Es sei Krieg gewesen
Peter Handke setzt seine Dichter-Reise über die Drina fort
Im Dezember letzten Jahres hat Peter Handke eine „winterliche Reise zu den Flüssen Donau, Sawe, Morawa und Drina“ unternommen und „Gerechtigkeit für Serbien“ gefordert. Nun hat er einen sommerlichen Nachtrag geschrieben, in dem er von einer zweiten Reise über die Drina hinaus nach Visegrad und Srebrenica berichtet (Suhrkamp Verlag. 92 Seiten. 24,80 Mark). Beim ersten Mal hatte er sich noch gefragt, ob „ein derartiges Aufschreiben nicht obszön ist, sogar verpönt, verboten gehört“. Diesen Zweifeln hat er sein dichterisches Programm entgegengesetzt, bei dem er lieber „bestimmte Nebensachen“ als „die bösen Fakten“ festhalten wollte.
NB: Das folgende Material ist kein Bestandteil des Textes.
-- ==== Sys2Proof/Laws/KeepsTwin.lean ====
section
/-! SUPPORT. What the operations and commands of Machine/Twin.lean keep. -/

namespace Sys2Proof.Machine
open Reg Hid

theorem State.twinReject_keeps {s₀ : State} {s : State} {kind : Nat} {checks : List (Lane × Option Nat)} (hk : s₀.Keeps s) : s₀.Keeps (State.twinReject s kind checks) := by
  unfold State.twinReject
  repeat' first
    | with_reducible assumption
    | extract_lets
    | intro _
    | with_reducible apply State.ev_keeps
    | with_reducible apply Keeps.raise
    | split
    | dsimp +zetaDelta only

theorem State.leaseHeard_keeps {s₀ : State} {s : State} {net : Bool} {m : LeaseMsg} (hk : s₀.Keeps s) : s₀.Keeps (State.leaseHeard s net m) := by
  unfold State.leaseHeard
  repeat' first
    | with_reducible assumption
    | extract_lets
    | intro _
    | with_reducible apply Keeps.set
    | with_reducible apply Keeps.put
    | with_reducible apply Keeps.ite
    | split
    | dsimp +zetaDelta only

theorem State.missedRecords_keeps {s₀ : State} {s : State} (hk : s₀.Keeps s) : s₀.Keeps (State.missedRecords s) := by
  unfold State.missedRecords
  repeat' first
    | with_reducible assumption
    | extract_lets
    | intro _
    | with_reducible apply State.resync_keeps
    | with_reducible apply Keeps.each
    | with_reducible apply Keeps.set
    | split
    | dsimp +zetaDelta only

theorem State.relinquished_keeps {s₀ : State} {s : State} {m : LeaseMsg} (hk : s₀.Keeps s) : s₀.Keeps (State.relinquished s m) := by
  unfold State.relinquished
  repeat' first
    | with_reducible assumption
    | extract_lets
    | intro _
    | with_reducible apply State.ev_keeps
    | with_reducible apply State.setExpiry_keeps
    | with_reducible apply Keeps.set
    | with_reducible apply Keeps.raise
    | with_reducible apply Keeps.free
    | with_reducible apply Keeps.ite
    | split
    | dsimp +zetaDelta only

theorem State.conflict_keeps {s₀ : State} {s : State} {m : LeaseMsg} (hk : s₀.Keeps s) : s₀.Keeps (State.conflict s m) := by
  unfold State.conflict
  repeat' first
    | with_reducible assumption
    | extract_lets
    | intro _
    | with_reducible apply State.ev_keeps
    | with_reducible apply State.goPassive_keeps
    | with_reducible apply Keeps.raise
    | with_reducible apply Keeps.ite
    | split
    | dsimp +zetaDelta only

theorem State.granted_keeps {s₀ : State} {s : State} {m : LeaseMsg} (hk : s₀.Keeps s) : s₀.Keeps (State.granted s m) := by
  unfold State.granted
  repeat' first
    | with_reducible assumption
    | extract_lets
    | intro _
    | with_reducible apply State.grant_keeps
    | with_reducible apply State.setExpiry_keeps
    | with_reducible apply State.setRole_keeps
    | with_reducible apply Keeps.set
    | with_reducible apply Keeps.ite
    | split
    | dsimp +zetaDelta only

theorem State.requested_keeps {s₀ : State} {s : State} {m : LeaseMsg} (hk : s₀.Keeps s) : s₀.Keeps (State.requested s m) := by
  unfold State.requested
  repeat' first
    | with_reducible assumption
    | extract_lets
    | intro _
    | with_reducible apply State.becomeStandby_keeps
    | with_reducible apply State.grant_keeps
    | with_reducible apply Keeps.ite
    | split
    | dsimp +zetaDelta only

theorem execLeaseMessage_keeps (net : Bool) (s : State) : ∃ u, execLeaseMessage net s = .next u ∧ s.Keeps u := by
  unfold execLeaseMessage
  repeat' first
    | with_reducible assumption
    | extract_lets
    | intro _
    | with_reducible apply State.agreed_keeps
    | with_reducible apply State.conflict_keeps
    | with_reducible apply State.granted_keeps
    | with_reducible apply State.leaseHeard_keeps
    | with_reducible apply State.missedRecords_keeps
    | with_reducible apply State.relinquished_keeps
    | with_reducible apply State.requested_keeps
    | with_reducible apply State.twinReject_keeps
    | with_reducible apply Keeps.each
    | with_reducible apply Keeps.set
    | with_reducible apply Keeps.ite
    | refine Keeps.ofOccurs ?_
    | split
    | dsimp +zetaDelta only

theorem State.soloRequest_keeps {s₀ : State} {s : State} {src : Nat} (hk : s₀.Keeps s) : s₀.Keeps (State.soloRequest s src) := by
  unfold State.soloRequest
  repeat' first
    | with_reducible assumption
    | extract_lets
    | intro _
    | with_reducible apply State.ev_keeps
    | with_reducible apply Keeps.set
    | split
    | dsimp +zetaDelta only

theorem execSoloRequest_keeps (s : State) : ∃ u, execSoloRequest s = .next u ∧ s.Keeps u := by
  unfold execSoloRequest
  repeat' first
    | with_reducible assumption
    | extract_lets
    | intro _
    | with_reducible apply State.soloRequest_keeps
    | refine Keeps.ofOccurs ?_
    | split
    | dsimp +zetaDelta only

theorem State.recordIn_keeps {s₀ : State} {s : State} {t marker : Nat} {b : List Byte} (hk : s₀.Keeps s) : s₀.Keeps (State.recordIn s t marker b).1 := by
  unfold State.recordIn
  repeat' first
    | with_reducible assumption
    | extract_lets
    | intro _
    | with_reducible apply Keeps.each
    | with_reducible apply Keeps.set
    | split
    | dsimp +zetaDelta only

theorem State.recordsCame_keeps {s₀ : State} {s : State} {t : Nat} (hk : s₀.Keeps s) : s₀.Keeps (State.recordsCame s t) := by
  unfold State.recordsCame
  repeat' first
    | with_reducible assumption
    | extract_lets
    | intro _
    | with_reducible apply Keeps.setIf
    | with_reducible apply Keeps.ite
    | split
    | dsimp +zetaDelta only

theorem State.shadowScan_keeps {s₀ : State} {s : State} {t : Nat} (hk : s₀.Keeps s) : s₀.Keeps (State.shadowScan s t) := by
  unfold State.shadowScan
  repeat' first
    | with_reducible assumption
    | extract_lets
    | intro _
    | with_reducible apply State.crossCheck_keeps
    | with_reducible apply State.startScan_keeps
    | with_reducible apply Keeps.each
    | with_reducible apply Keeps.set
    | with_reducible apply Keeps.copy
    | with_reducible apply Keeps.setSys
    | with_reducible apply Keeps.setFlowSeen
    | split
    | dsimp +zetaDelta only

theorem execRecordA_keeps (t : Nat) (s : State) : ∃ u, execRecordA t s = .next u ∧ s.Keeps u := by
  unfold execRecordA
  repeat' first
    | with_reducible assumption
    | extract_lets
    | intro _
    | with_reducible apply State.recordIn_keeps
    | with_reducible apply State.recordsCame_keeps
    | with_reducible apply State.shadowScan_keeps
    | with_reducible apply State.twinReject_keeps
    | with_reducible apply Keeps.set
    | with_reducible apply Keeps.ite
    | refine Keeps.ofOccurs ?_
    | split
    | dsimp +zetaDelta only

theorem execRecordB_keeps (t : Nat) (s : State) : ∃ u, execRecordB t s = .next u ∧ s.Keeps u := by
  unfold execRecordB
  repeat' first
    | with_reducible assumption
    | extract_lets
    | intro _
    | with_reducible apply State.compareB_keeps
    | with_reducible apply State.recordIn_keeps
    | with_reducible apply State.recordsCame_keeps
    | with_reducible apply State.requestState_keeps
    | with_reducible apply State.twinReject_keeps
    | with_reducible apply Keeps.set
    | with_reducible apply Keeps.ite
    | refine Keeps.ofOccurs ?_
    | split
    | dsimp +zetaDelta only

theorem execSnapshotRequest_keeps (s : State) : ∃ u, execSnapshotRequest s = .next u ∧ s.Keeps u := by
  unfold execSnapshotRequest
  repeat' first
    | with_reducible assumption
    | extract_lets
    | intro _
    | with_reducible apply State.twinReject_keeps
    | with_reducible apply Keeps.each
    | with_reducible apply Keeps.set
    | with_reducible apply Keeps.ite
    | refine Keeps.ofOccurs ?_
    | split
    | dsimp +zetaDelta only

theorem execStateChunk_keeps (s : State) : ∃ u, execStateChunk s = .next u ∧ s.Keeps u := by
  unfold execStateChunk
  repeat' first
    | with_reducible assumption
    | extract_lets
    | intro _
    | with_reducible apply State.recordIn_keeps
    | with_reducible apply State.requestState_keeps
    | with_reducible apply State.twinReject_keeps
    | with_reducible apply Keeps.set
    | with_reducible apply Keeps.put
    | with_reducible apply Keeps.inc
    | with_reducible apply Keeps.ite
    | refine Keeps.ofOccurs ?_
    | split
    | dsimp +zetaDelta only

theorem execResyncTimeout_keeps (t : Nat) (s : State) : ∃ u, execResyncTimeout t s = .next u ∧ s.Keeps u := by
  unfold execResyncTimeout
  repeat' first
    | with_reducible assumption
    | extract_lets
    | intro _
    | with_reducible apply State.elapseTo_keeps
    | with_reducible apply State.ev_keeps
    | with_reducible apply State.requestState_keeps
    | with_reducible apply Keeps.set
    | refine Keeps.ofOccurs ?_
    | split
    | dsimp +zetaDelta only

end Sys2Proof.Machine
end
Die bösen Fakten interessieren ihn auch diesmal nicht: Die sind Sache von „Journalisten, die Schriftsteller spielen, am liebsten einen zweiten Albert Camus“, von „Aussagensammlern, den es ausschließlich um ihre Story, ihren Scoop, ihr Beutemachen, ihr Verkaufbares ging“. Er ist aus auf „ein Auffächern von erst einmal unverdächtigen, auch unverdächtigten Einzelerscheinungen, auf ein Zwischenraumschaffen“. Sein Programm auch hier: „Nur kein Ausfragen, nur kein Datenerforschen, nur kein Sich-hinein-Drängen in etwas, was ohnedies und offenbar zum Himmel oder sonstwohin stieg“. Dann ertappt er sich jedoch dabei, daß er in der Regel derjenige ist, „der alles Fragen übernahm“. Denkt aber dann wieder, ‚daß allein die Stummheit, die wortlosen Haltungen und die stummen Dinge, das Beiwerk, zu uns hätten sprechen sollen‘.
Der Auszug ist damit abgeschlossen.